Price v. Price (In re Price)

545 B.R. 114
CourtUnited States Bankruptcy Court, W.D. Pennsylvania
DecidedOctober 5, 2015
DocketBankruptcy No. 15-70020-JAD; Adversary No. 15-07012-JAD
StatusPublished
Cited by5 cases

This text of 545 B.R. 114 (Price v. Price (In re Price)) is published on Counsel Stack Legal Research, covering United States Bankruptcy Court, W.D. Pennsylvania primary law. Counsel Stack provides free access to over 12 million legal documents including statutes, case law, regulations, and constitutions.

Bluebook
Price v. Price (In re Price), 545 B.R. 114 (Pa. 2015).

Opinion

MEMORANDUM OPINION

JEFFERY A. DELLER, Chief U.S. Bankrutpcy Judge

The matter before the Court is a Complaint Objecting to Discharge of a Debt (the “Complaint”) filed by Kimberly Price (the “Plaintiff’) against James W. Price (the “Defendant”). The matter is a core proceeding over which the Court has subject matter jurisdiction pursuant to 28 U.S.C. § 157(b)(2)© and (j). For the reasons set forth more fully below, the Court denies the discharge of the Defendant’s debts owed to the Plaintiff.

I.

Plaintiff and Defendant were manned on June 26, 1993. Their daughter was born on January 5,1995, and their son was born on September 4, 2000. On January 28, 2002, the parties executed a Separation Agreement and Property Settlement (the “Settlement Agreement”). (See Doc. # 13, Exhibit A). Following the Defendant’s filing of a Petition to Rescind the Separation Agreement, the parties thereafter entered into a Consent Order (the “Consent Order”), dated December 14, 2011 and filed December 15, 2011, which modified portions of the Settlement Agreement and was filed within their divorce proceeding in the County of Carteret, North Carolina, at 08 CVD 1757.

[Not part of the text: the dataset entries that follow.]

-- ==== Sys2Proof/Certificates/Slice0/Obligations.lean ====
section
/-! DEFINITION. The statements for the provers, each a closed proposition, with the words they are stated in. A statement that gives the whole next state of a word says with it
that nothing else changes: every other register, flag, special register, split, group, queue and byte of memory is as before. -/

namespace Sys2Proof.Claims

open Sys2Proof Sys2Proof.Machine

/-- Split k of g issues in s and no STEP trap follows its word (R41, R279). -/
def Issues (s : State) (g : Group) (k : Nat) : Prop := Issuing s g k ∧ stepping g = false

/-- The word runs, its whole effect is that its group becomes g', and its split goes on at the next word. -/
def Lands (i : Instr) (s : State) (g : Group) (k : Nat) (g' : Group) : Prop :=
  exec i s = .next (landed s g' k ((entry g k).pc + 8))

/-- The first n sources of a word in format RR. -/
def sources (n : Nat) (w : RR) : List VSrc := ([.a, .b, .c].take n).map fun x => rrSrc w x

/-- All rows of some sources. -/
def rowsOf (l : List VSrc) : List Nat := l.flatMap VSrc.rows

/-- One row written in the active lanes with a value per lane. -/
def writesRow (g : Group) (k : Nat) (h : Hdr) (d : Nat) (tag : Tag) (f : Nat → Word) : Group :=
  writeRow g d (active g k h) tag (lanesOf f)

/-- The word runs and parks its split at its PC for the reason given; nothing else changes. -/
def Parks (i : Instr) (s : State) (g : Group) (k : Nat) (w : Wait) : Prop :=
  exec i s = .next ((s.setGroup (setEntry g k
    { entry g k with state := .waitPark, wait := w, age := 0, ibuf := none, turns := 0 })).turnOver)

end Sys2Proof.Claims

open Sys2Proof Sys2Proof.Machine Sys2Proof.Claims

namespace Sys2Proof.Claims

/-- Words written out bit by bit from the layouts of R138 and R140 and the opcodes of R150, one of each format and form, with the instructions they stand for. -/
def wordSamples : List (Dword × Instr) :=
  [(0x14D0140404030080, .ffma ⟨⟨.native, 2, false, 10, 4⟩, 8, 12, 0, 0, 2, 0⟩),
   (0x03C0000000000000, .nop ⟨⟨.native, 0, false, 0, 0⟩, 0, 0, 0, 0, 0, 0⟩),
   (0x0048000000001000, .bra ⟨⟨.native, 1, false, 0, 0⟩, 0x80, 0⟩),
   (0x0400000402944004, .cmp ⟨⟨.native, 0, false, 0, 4⟩, 5, 1, 2, 1, 0, 0, 0, 4⟩),
   (0x18400E073F000000, .fmulImm ⟨⟨.native, 0, false, 7, 7⟩, 0xFC00, 0, 0, 0, 0⟩),
   (0xA500280604000000, .ld ⟨⟨.generic, 0, false, 20, 6⟩, 0x40, 0, 0, 0, 0, 0, 0⟩),
   (0x2680000604841000, .st ⟨⟨.native, 0, false, 0, 6⟩, 9, 16, 2, 0, 0, 0⟩),
   (0x2C00060604821830, .atom ⟨⟨.native, 0, false, 3, 6⟩, 9, 8, 3, 0, 0, 0x30⟩),
   (0x3480002014000000, .mma ⟨⟨.native, 0, false, 0, 32⟩, 40, 0, 0, 0, 0, 0⟩),
   (0x5400060402800011, .fadd ⟨⟨.quick, 0, false, 3, 4⟩, 5, 0, 0, 0, 0, 0x11⟩)]

/-- Nothing of group g but the trap registers, handler mode, the stopped mask, the two halt bits and entry k differs in g'. -/
def OnlyTrapState (g g' : Group) (k : Nat) : Prop :=
  (∀ j, j ≠ k → entry g' j = entry g j) ∧
  g' = { g with trapcause := g'.trapcause, traplanes := g'.traplanes, trappc := g'.trappc, trapinfo := g'.trapinfo, hmode := g'.hmode,
                stopped := g'.stopped, halt := g'.halt, halt280 := g'.halt280, split := g'.split }

/-- The trap registers as a trap of split k of g leaves them (R278, R279). -/
def TrapSaved (g g' : Group) (k : Nat) (act : Mask) (cause : Cause) (lane : Option Nat) (info : Dword) : Prop :=
  g'.trappc = (entry g k).pc ∧ g'.traplanes = (act ++ (entry g k).ex : BitVec 64) ∧ g'.trapinfo = info ∧
  g'.trapcause = BitVec.ofNat 64 (causeCode cause + match lane with | some l => l * 256 + 2 ^ 13 | none => 0)

end Sys2Proof.Claims

/-- R137 to R140, R150: sample words decode to the instructions they stand for; and four words of R152 are none: a form its opcode does not have, an OP
marked —, FORM 0b11, and all zeros. -/
def Obligations.DecodeWords : Prop :=
  (∀ x ∈ wordSamples, decodeWord x.1 = .ok x.2) ∧
  decodeWord 0xB840040000000000 = .error (.fields 0xE1) ∧ decodeWord 0x0280000000000000 = .error (.opcode 0x0A) ∧ decodeWord 0xC000000000000000 = .error .form ∧
    decodeWord 0 = .error (.opcode 0)

/-- DECODE AND ENCODE AGREE (R137 to R151): the word written for a well-formed instruction decodes to that instruction, with every field at every value its encoding admits. -/
def Obligations.EncodeDecode : Prop :=
  ∀ (i : Instr) (w : Dword), encode i = some w → i.wellFormed = true → decodeWord w = .ok i

/-- The other direction: what a word decodes to is well formed and is written as that very word, so no bit of a word is ignored. -/
def Obligations.DecodeEncode : Prop :=
  ∀ (i : Instr) (w : Dword), decodeWord w = .ok i → i.wellFormed = true ∧ encode i = some w

/-- A STEP RUNS THE DECODED INSTRUCTION. Log 1's move `issue core` gives a core its turn. When one partition has groups there and no step is asked of a halted group, the first
split in the order of R41 merges with its equals (R25), its word is fetched, and the step is exec of that instruction, then what R328 notes of it (as logs 3 and 53 read it), the turn's
counters and whatever waits it has ended. A word that is no instruction traps ILLOP, a STEP that is owed is raised first, and a fetch that faults parks the group; of these only the first
counts as issued. A core that has issued in this cycle issues no more in it. A pending event runs as exec of it, and an empty agenda gives the core in focus its turn and one cycle. -/
def Obligations.StepRunsDecoded : Prop :=
  (∀ (s : State) (core p : Nat) (rest : List Move) (c : Cand) (cs : List Cand) (g g1 g2 : Group) (k1 : Nat),
    s.agenda = .issue core :: rest → s.turns.contains core = false →
    let s0 : State := State.due { s with agenda := rest } core
    let s' : State := State.freeLate { s0.setGroup (setEntry g1 k1 { entry g1 k1 with passed := false }) with cur := some (c.gid, k1) } c.gid
    s0.stepReqs core = [] → s0.coreParts core = [p] → s0.cands core p = c :: cs → s0.group? c.gid = some g →
    mergeInto g c.k .runnable = (g1, k1) → s'.group? c.gid = some g2 →
    let e := entry g2 k1
    let after (word : Bool) (t : State) : Prop := ∃ credits, step s = .next (((({ t with credits := credits }.countTurn core p c.gid k1).countIssue p word).spendTurn core).settled)
    (∀ act, g2.hmode = false → e.stepDue = some act → after false (s'.takeTrap c.gid k1 act .step none 0).turnOver) ∧
    (g2.hmode = true ∨ e.stepDue = none →
      (∀ (s1 : State) (f : WalkFault), e.ibuf = none → s'.fetchWord g2 e.pc = some (s1, .error f) → after false (s1.fetchFault g2 e f).turnOver) ∧
      (∀ (s1 : State) (w : Dword), e.ibuf = none ∧ s'.fetchWord g2 e.pc = some (s1, .ok w) ∨ e.ibuf = some w ∧ s1 = s' →
        (∀ (i : Instr) (t : State), decodeWord w = .ok i → exec i s1 = .next t → t.cur = none →
          after true (s1.noteRegion t g2 e.pc.toNat (s1.wrote t g2 k1 w))) ∧
        (∀ r, decodeWord w = .error r → ∀ t : State, t = (s1.takeTrap c.gid k1 (e.ex &&& guardMask g2 (hdrOf .native w)) .illop none w).turnOver →
          after true (s1.noteRegion t g2 e.pc.toNat (s1.wrote t g2 k1 w)))))) ∧
  (∀ (s : State) (core : Nat) (rest : List Move), s.agenda = .issue core :: rest → s.turns.contains core = true → step s = .next { s with agenda := rest }) ∧
  (∀ (s t : State) (i : Instr) (rest : List Move), s.agenda = .event i :: rest → encode i = none → exec i { s with agenda := rest } = .next t →
    step s = .next t.settled) ∧
  (∀ (s : State), s.agenda = [] → step s = match s.issueOn s.focus with | .next t => .next (t.tick 1) | o => o)

/-- No step ends in a fault or a refusal: whatever the state, the machine goes on. -/
def Obligations.StepGoesOn : Prop := ∀ s : State, goesOn s

/-- What the spec gives for reset and power-up (R360, R361, R367, R369, R408): partitions are FREE with RESULT OK and every WAYMASK bit set, WEIRWIN is 32, nothing is resident,
no memory has been written and every byte reads zero at generation 0, READY and ERR are 0. Generations 1 to 63 are free. That host and peer memory read zero (log 5) and that the step counter
starts at 0 (log 7) are the model's choice. -/
def Obligations.ResetState : Prop :=
  (∀ p, (State.reset.part p).state = .free ∧ (State.reset.part p).weirwin = 32 ∧ (State.reset.part p).gen = 0 ∧ (State.reset.part p).stepCtr = 0 ∧
    (State.reset.part p).result = .ok ∧ ∀ die < 4, ∀ way < 24, (vget (State.reset.part p).waymask die 0).getLsbD way = true) ∧
  State.reset.groups = [] ∧ State.reset.dev.ready = false ∧ State.reset.dev.err = 0 ∧ (∀ n, n ∈ State.reset.dev.freeGens ↔ 1 ≤ n ∧ n ≤ 63) ∧
  (∀ (m : Memory) (a : Nat), m ∈ [State.reset.dram, State.reset.scratch, State.reset.cistern, State.reset.host, State.reset.peer] → m.genOf a = 0 ∧ m.byte 0 a = 0)

/-- Reset memory is in canonical form. -/
def Obligations.ResetMemory : Prop := State.reset.memWf = true

/-- AN INVARIANT THAT EVERY STEP KEEPS: every storage stays in its one canonical form, so equal memories are equal data. -/
def Obligations.StepKeepsMemory : Prop := ∀ s t : State, s.memWf = true → step s = .next t → t.memWf = true

/-- R368, R369: a reader sees only what its own generation has written. A byte of a unit that another generation owns reads zero, a write by one generation gives a reader of
another either what it read before or zero, and the writer reads back what it wrote. -/
def Obligations.GenerationsApart : Prop :=
  ∀ (m : Memory) (gen a b : Nat) (bs : List Byte), m.wf = true →
    (m.genOf b ≠ gen → m.byte gen b = 0) ∧
    (∀ g, g ≠ gen → (m.putBytes g a bs).byte gen b = m.byte gen b ∨ (m.putBytes g a bs).byte gen b = 0) ∧
    (∀ g, g ≠ gen → (∀ i, i < bs.length → (a + i) / genUnit ≠ b / genUnit) → (m.putBytes g a bs).byte gen b = m.byte gen b) ∧
    (∀ i (h : i < bs.length), (m.putBytes gen a bs).byte gen (a + i) = bs[i])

The Defendant filed a Chapter 13 bankruptcy petition on January 9, 2015, in Case Number 15-70020-JAD. The Plaintiff initiated the instant adversary proceeding by filing the Complaint on April 21, 2015, averring that the payments owed to her pursuant to paragraphs 2 and 7 of the Consent Order are nondischargeable domestic support obligations under 11 U.S.C. § 523(a)(5). (Doc. #1). The Defendant filed an Answer and New Matter on May 5, 2015, arguing that payments provided for in paragraph 7 of the Consent Order do not constitute nondischargeable support payments, but rather mortgage obligations encumbering the parties’ marital residence owed to the mortgage lender and dis-chargeable under 11 U.S.C. § 1328. (Doc. # 5). The Plaintiff filed a Reply on May 21,2015. (Doc. #8).

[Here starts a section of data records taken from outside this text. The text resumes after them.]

theorem witness_weirPorts : let p := Port.uplink 0 0
    (let q := weirAt 5 true .stack [p] none; let o := weirAt 6 false .stack [p] (some 3); let s : State := { sM with weir := [o, q] }
      (s.weir.find? fun x => x.id == 5 && x.held.isNone) = some q ∧ s.weirBehind q = false ∧ (s.heldAt p).find? (weirPairs q) = some o) ∧
    (∀ kd ∈ [WeirKind.stack, .queue], let q := weirAt 5 true kd [p] none; let s : State := { sM with weir := [q] }
      (s.weir.find? fun x => x.id == 5 && x.held.isNone) = some q ∧ s.weirBehind q = false ∧ ∀ o ∈ s.heldAt p, weirPairs q o = false) ∧
    (let q := weirAt 5 true .stack [p] (some 0); ({ sM with weir := [q] }.weir.find? fun x => x.id == 5) = some q ∧ q.held = some 0) := by decide +kernel

/-- The state with the header of a weir object of two entries at 0x300000. -/
def sWeir (kind count : Nat) : State := { sM with dram := [(0x300000, kind * 2 ^ 56 + 2), (0x300008, count)].foldl bootStore sM.dram }

theorem witness_weirHome : ∀ c ∈ [(true, 1, 0, WeirKind.stack), (true, 3, 1, .queue), (true, 2, 2, .pool), (false, 1, 0, .stack), (false, 1, 2, .stack), (false, 3, 1, .queue), (true, 0, 0, .stack)],
    let q := weirAt 5 c.1 c.2.2.2 [] none
    let s : State := { sWeir c.2.1 c.2.2.1 with weir := [q] }
    s.weir.find? (fun x => x.id == 5) = some q ∧ q.ports = [] ∧ s.weirBehind q = false ∧ s.requestBehind 5 (.core 0) (nodeEnd .home (q.pa / 128)) = false ∧
      (∀ l ∈ [q.pa / 128, (q.pa + 64 + 16 * weirIndex (headWord s q) q) / 128], s.quiet l = true ∧ s.cowLine l = false) ∧
      let s0 := s.recallAt 0 1 q.pa 64
      weirBad (headWord s0 q) q = (c.2.1 == 0) ∧ (headWord s0 q 1).toNat = c.2.2.1 ∧ (c.2.1 ≠ 0 → (headWord s0 q 0).toNat % 2 ^ 32 = 2) := by decide +kernel

theorem witness_fences : Issues sM gM 0 ∧ Issues sBusy gBusy 0 ∧ (∀ m ∈ [1, 2, 3, 4, 5, 6], (Instr.fence (rr 0 0 0 0 (BitVec.ofNat 6 m))).wellFormed = true ∧
    sM.performedFor gM.gid (Scope.ofCode m) = true) ∧ (∀ m ∈ [2, 3, 4, 5, 6], sBusy.performedFor gBusy.gid (Scope.ofCode m) = false) := by
  refine ⟨sM_issues, sBusy_issues, ?_⟩
  decide +kernel

/-- The group with all lanes waiting for nothing, alone in its block; and one whose block has another group. -/
def sPair : State := { twoOf gA { gB with bid := 0, block := 0 } with blocks := [bootBlock] }

theorem sPair_issues : Issues sPair gA 0 := issues_of _ _ (by decide +kernel)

On September 10, 2015, the parties filed a Joint Stipulation of Facts (the “Joint Stipulation”). (Doc. # 15). Therein, the parties agree that the Consent Order is the current order with regard to child custody and child support. (Id. at ¶7). Paragraph 2 of the Consent Order provides the following:

Plaintiff shall pay to Defendant child support in the amount of $758.00 per month for the benefit of the minor children and that said amount shall be paid in lieu of any amount due under the current North Carolina Child Support Guidelines. The parties further agree that this amount is sufficient to provide for the general needs and welfare of the minor children. These child support payments shall be made on or before the first day of each month following execution of this agreement, and shall continue until the first day of the month following the minor child, AMP, graduating from high school. The Plaintiffs child support obligation shall not increase or decrease following the minor child, CBP, reaching the age of majority.
[117]*117Furthermore, the sum herein agreed to be paid by Plaintiff for child support shall not be subject to change for a period of seven (7) years and the parties agree not to and shall not seek a modification of child support for this prescribed period, unless, and only if, the conditions set forth in paragraph 7(b) below have been met.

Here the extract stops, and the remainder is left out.